Items listed in a dataset:

-- ==== Sys2Proof/Word.lean ====
section
/-! DEFINITION. The two word types of the machine (00_scope.md R4, R5): an 8-bit byte and a 16-bit word. -/

namespace Sys2Proof

/-- An 8-bit byte: a general register, a memory byte, an immediate `d8`, `a8` or `e8`. -/
abbrev Byte := BitVec 8

/-- A 16-bit word: an address, SP, pc, a register pair, an immediate `d16` or `a16`. -/
abbrev Word := BitVec 16

end Sys2Proof
end

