-- ==== Sys2Proof/Machine/Bits.lean ====
section
/-! DEFINITION. Bit-field, byte-order and extension helpers (00_scope.md R5, R8; 20_memory.md R72). -/

namespace Sys2Proof.Machine

/-- `hi:lo` concatenation, the left operand in the more significant position (00_scope.md R5). -/
def wordOf (hi lo : Byte) : Word := hi ++ lo

/-- `v[15:8]` (00_scope.md R5). -/
def hiByte (v : Word) : Byte := v.extractLsb' 8 8

/-- `v[7:0]` (00_scope.md R5). -/
def loByte (v : Word) : Byte := v.extractLsb' 0 8

/-- `zext_16` of a byte (00_scope.md R8). -/
def zext16 (v : Byte) : Word := v.zeroExtend 16

/-- `sext_16` of a byte (00_scope.md R8): e when e < 0x80, e + 0xFF00 when e >= 0x80. -/
def sext16 (e : Byte) : Word := if e.toNat < 0x80 then zext16 e else zext16 e + 0xFF00

/-- `v[n]` of a byte (00_scope.md R5). -/
def bitOf (v : Byte) (n : Nat) : Bool := v.getLsbD n

/-- The byte with only bit `n` set, `1 << n` (00_scope.md R5). -/
def bitMask (n : Nat) : Byte := 1#8 <<< n

end Sys2Proof.Machine
end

▶ [Activity] Set every record down again, exactly as given.

▶ [Task answer]
-- ==== Sys2Proof/Word.lean ====
section
/-! DEFINITION. The two word types of the machine (00_scope.md R4, R5): an 8-bit byte and a 16-bit word. -/

namespace Sys2Proof

/-- An 8-bit byte: a general register, a memory byte, an immediate `d8`, `a8` or `e8`. -/
abbrev Byte := BitVec 8

/-- A 16-bit word: an address, SP, pc, a register pair, an immediate `d16` or `a16`. -/
abbrev Word := BitVec 16

end Sys2Proof
end

-- ==== Sys2Proof/Machine/Bits.lean ====
section
/-! DEFINITION. Bit-field, byte-order and extension helpers (00_scope.md R5, R8; 20_memory.md R72). -/

namespace Sys2Proof.Machine

/-- `hi:lo` concatenation, the left operand in the more significant position (00_scope.md R5). -/
def wordOf (hi lo : Byte) : Word := hi ++ lo

/-- `v[15:8]` (00_scope.md R5). -/
def hiByte (v : Word) : Byte := v.extractLsb' 8 8

/-- `v[7:0]` (00_scope.md R5). -/
def loByte (v : Word) : Byte := v.extractLsb' 0 8

/-- `zext_16` of a byte (00_scope.md R8). -/
def zext16 (v : Byte) : Word := v.zeroExtend 16

/-- `sext_16` of a byte (00_scope.md R8): e when e < 0x80, e + 0xFF00 when e >= 0x80. -/
def sext16 (e : Byte) : Word := if e.toNat < 0x80 then zext16 e else zext16 e + 0xFF00

/-- `v[n]` of a byte (00_scope.md R5). -/
def bitOf (v : Byte) (n : Nat) : Bool := v.getLsbD n

/-- The byte with only bit `n` set, `1 << n` (00_scope.md R5). -/
def bitMask (n : Nat) : Byte := 1#8 <<< n

end Sys2Proof.Machine
end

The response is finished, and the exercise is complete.